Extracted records
-- ==== Sys2Proof/Laws/UpdCirque.lean ====
section
/-! SUPPORT. What each operation of Machine/Cirque.lean may change. -/

set_option linter.unusedTactic false
set_option linter.unreachableTactic false

namespace Sys2Proof.Machine

theorem State.setSlot_upd {M0 : Nat} {s0 : State} {s : State} {p : PeakId} {i : Nat} {k : Nat} {w : Word} (hU : Upd M0 s0 s) (hM : 137438953472 ||| M0 = M0) : Upd M0 s0 (State.setSlot s p i k w) := by
  refine Upd.step hU ?_ hM
  clear hU hM
  unfold State.setSlot
  have h0 := Upd.refl 137438953472 s
  repeat' first | with_reducible assumption | (guard_target =~ (_ ||| _ : Nat) = _; decide) | (fail_if_no_progress extract_lets +onlyGivenNames x; first | (have hx : Upd 137438953472 s x := (by unfold x; repeat' first | with_reducible assumption | (guard_target =~ (_ ||| _ : Nat) = _; decide) | with_reducible refine Upd.setPeak ?_ ?_ | exact PeakUpd.refl _ _ | with_reducible apply PeakUpd.ite | with_reducible apply PeakUpd.lit | exact Or.inl (by decide) | exact Or.inr rfl); try clear_value x) | (have h9 : (x : Peak) = x := rfl; clear h9) | (have h9 : (x : Saddle) = x := rfl; clear h9) | (have h9 : (x : Pair) = x := rfl; clear h9) | (have h9 : (x : Leg) = x := rfl; clear h9) | clear_value x | skip) | with_reducible refine Upd.setPeak ?_ ?_ | exact PeakUpd.refl _ _ | with_reducible apply PeakUpd.ite | with_reducible apply PeakUpd.lit | exact Or.inl (by decide) | exact Or.inr rfl

theorem State.setSlotE_upd {M0 : Nat} {s0 : State} {s : State} {p : PeakId} {i : Nat} {k : Nat} {e : Int × Nat} (hU : Upd M0 s0 s) (hM : 137438953472 ||| M0 = M0) : Upd M0 s0 (State.setSlotE s p i k e) := by
  refine Upd.step hU ?_ hM
  clear hU hM
  unfold State.setSlotE
  have h0 := Upd.refl 137438953472 s
  repeat' first | with_reducible assumption | (guard_target =~ (_ ||| _ : Nat) = _; decide) | (fail_if_no_progress extract_lets +onlyGivenNames x; first | (have hx : Upd 137438953472 s x := (by unfold x; repeat' first | with_reducible assumption | (guard_target =~ (_ ||| _ : Nat) = _; decide) | with_reducible refine Upd.setPeak ?_ ?_ | exact PeakUpd.refl _ _ | with_reducible apply PeakUpd.ite | with_reducible apply PeakUpd.lit | exact Or.inl (by decide) | exact Or.inr rfl); try clear_value x) | (have h9 : (x : Peak) = x := rfl; clear h9) | (have h9 : (x : Saddle) = x := rfl; clear h9) | (have h9 : (x : Pair) = x := rfl; clear h9) | (have h9 : (x : Leg) = x := rfl; clear h9) | clear_value x | skip) | with_reducible refine Upd.setPeak ?_ ?_ | exact PeakUpd.refl _ _ | with_reducible apply PeakUpd.ite | with_reducible apply PeakUpd.lit | exact Or.inl (by decide) | exact Or.inr rfl

theorem State.setChain_upd {M0 : Nat} {s0 : State} {s : State} {p : PeakId} {i : Nat} {c : Chain} (hU : Upd M0 s0 s) (hM : 137438953472 ||| M0 = M0) : Upd M0 s0 (State.setChain s p i c) := by
  refine Upd.step hU ?_ hM
  clear hU hM
  unfold State.setChain
  have h0 := Upd.refl 137438953472 s
  repeat' first | with_reducible assumption | (guard_target =~ (_ ||| _ : Nat) = _; decide) | (fail_if_no_progress extract_lets +onlyGivenNames x; first | (have hx : Upd 137438953472 s x := (by unfold x; repeat' first | with_reducible assumption | (guard_target =~ (_ ||| _ : Nat) = _; decide) | with_reducible refine Upd.setPeak ?_ ?_ | exact PeakUpd.refl _ _ | with_reducible apply PeakUpd.ite | with_reducible apply PeakUpd.lit | exact Or.inl (by decide) | exact Or.inr rfl); try clear_value x) | (have h9 : (x : Peak) = x := rfl; clear h9) | (have h9 : (x : Saddle) = x := rfl; clear h9) | (have h9 : (x : Pair) = x := rfl; clear h9) | (have h9 : (x : Leg) = x := rfl; clear h9) | clear_value x | skip) | with_reducible refine Upd.setPeak ?_ ?_ | exact PeakUpd.refl _ _ | with_reducible apply PeakUpd.ite | with_reducible apply PeakUpd.lit | exact Or.inl (by decide) | exact Or.inr rfl
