theorem execTalusArm_upd (p : PeakId) (c : Fin 4) (s : State) {t : State} (hX : execTalusArm p c s = .next t) : Upd 248523987615759 s t := by
  unfold execTalusArm at hX
  cases hX
  have h0 := Upd.refl 248523987615759 s
  repeat' first | with_reducible assumption | (guard_target =~ (_ ||| _ : Nat) = _; decide) | with_reducible apply Upd.ite | with_reducible apply talusArm_upd

theorem execSnapTake_upd (m : Master) (s : State) {t : State} (hX : execSnapTake m s = .next t) : Upd 1 s t := by
  unfold execSnapTake at hX
  cases hX
  have h0 := Upd.refl 1 s
  repeat' first | with_reducible assumption | (guard_target =~ (_ ||| _ : Nat) = _; decide) | with_reducible apply Upd.ite | with_reducible apply snapTake_upd

theorem setResult_upd {M0 : Nat} {s0 : State} {m : Master} {done : Bool} {code : Nat} {n : Nat} {s : State} (hU : Upd M0 s0 s) (hM : 2199023255552 ||| M0 = M0) : Upd M0 s0 (setResult m done code n s) := by
  refine Upd.step hU ?_ hM
  clear hU hM
  unfold setResult
  have h0 := Upd.refl 2199023255552 s
  repeat' first | with_reducible assumption | (guard_target =~ (_ ||| _ : Nat) = _; decide) | (fail_if_no_progress extract_lets +onlyGivenNames x; first | (have hx : Upd 2199023255552 s x := (by unfold x; repeat' first | with_reducible assumption | (guard_target =~ (_ ||| _ : Nat) = _; decide) | with_reducible apply Upd.ite | with_reducible apply State.setTalus_upd); try clear_value x) | (have h9 : (x : Peak) = x := rfl; clear h9) | (have h9 : (x : Saddle) = x := rfl; clear h9) | (have h9 : (x : Pair) = x := rfl; clear h9) | (have h9 : (x : Leg) = x := rfl; clear h9) | clear_value x | skip) | with_reducible apply Upd.ite | with_reducible apply State.setTalus_upd

theorem morAlloc_upd {M0 : Nat} {s0 : State} {m : Master} {src : Nat} {dest : Nat} {s : State} (hU : Upd M0 s0 s) (hM : 248523987615757 ||| M0 = M0) : Upd M0 s0 (morAlloc m src dest s) := by
  refine Upd.step hU ?_ hM
  clear hU hM
  unfold morAlloc
  have h0 := Upd.refl 248523987615757 s
  repeat' first | with_reducible assumption | (guard_target =~ (_ ||| _ : Nat) = _; decide) | (fail_if_no_progress extract_lets +onlyGivenNames x; first | (have hx : Upd 248523987615757 s x := (by unfold x; repeat' first | with_reducible assumption | (guard_target =~ (_ ||| _ : Nat) = _; decide) | with_reducible apply Upd.ite | with_reducible apply setResult_upd | with_reducible apply setOwner_upd | split); try clear_value x) | (have h9 : (x : Peak) = x := rfl; clear h9) | (have h9 : (x : Saddle) = x := rfl; clear h9) | (have h9 : (x : Pair) = x := rfl; clear h9) | (have h9 : (x : Leg) = x := rfl; clear h9) | clear_value x | skip) | with_reducible apply Upd.ite | with_reducible apply setResult_upd | with_reducible apply setOwner_upd | split

theorem morGive_upd {M0 : Nat} {s0 : State} {m : Master} {b : Nat} {src : Nat} {dest : Nat} {s : State} (hU : Upd M0 s0 s) (hM : 248523987615757 ||| M0 = M0) : Upd M0 s0 (morGive m b src dest s) := by
  refine Upd.step hU ?_ hM
  clear hU hM
  unfold morGive
  have h0 := Upd.refl 248523987615757 s
  repeat' first | with_reducible assumption | (guard_target =~ (_ ||| _ : Nat) = _; decide) | (fail_if_no_progress extract_lets +onlyGivenNames x; first | (have hx : Upd 248523987615757 s x := (by unfold x; repeat' first | with_reducible assumption | (guard_target =~ (_ ||| _ : Nat) = _; decide) | with_reducible apply Upd.ite | with_reducible apply setResult_upd | with_reducible apply setOwner_upd); try clear_value x) | (have h9 : (x : Peak) = x := rfl; clear h9) | (have h9 : (x : Saddle) = x := rfl; clear h9) | (have h9 : (x : Pair) = x := rfl; clear h9) | (have h9 : (x : Leg) = x := rfl; clear h9) | clear_value x | skip) | with_reducible apply Upd.ite | with_reducible apply setResult_upd | with_reducible apply setOwner_upd

theorem morSegGive_upd {M0 : Nat} {s0 : State} {m : Master} {seg : Nat} {src : Nat} {dest : Nat} {s : State} (hU : Upd M0 s0 s) (hM : 248523987615757 ||| M0 = M0) : Upd M0 s0 (morSegGive m seg src dest s) := by
  refine Upd.step hU ?_ hM
  clear hU hM
  unfold morSegGive
  have h0 := Upd.refl 248523987615757 s
  repeat' first | with_reducible assumption | (guard_target =~ (_ ||| _ : Nat) = _; decide) | (fail_if_no_progress extract_lets +onlyGivenNames x; first | (have hx : Upd 248523987615757 s x := (by unfold x; repeat' first | with_reducible assumption | (guard_target =~ (_ ||| _ : Nat) = _; decide) | with_reducible apply Upd.ite | with_reducible apply setResult_upd | with_reducible apply setOwner_upd | with_reducible apply State.setTalus_upd | split); try clear_value x) | (have h9 : (x : Peak) = x := rfl; clear h9) | (have h9 : (x : Saddle) = x := rfl; clear h9) | (have h9 : (x : Pair) = x := rfl; clear h9) | (have h9 : (x : Leg) = x := rfl; clear h9) | clear_value x | skip) | with_reducible apply Upd.ite | with_reducible apply setResult_upd | with_reducible apply setOwner_upd | with_reducible apply State.setTalus_upd | split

## [WHAT IS EXPECTED]
Would you filter the records and copy out each line containing "linter"?

## [SOLUTION FOR THIS EXERCISE]
set_option linter.unusedTactic false
set_option linter.unreachableTactic false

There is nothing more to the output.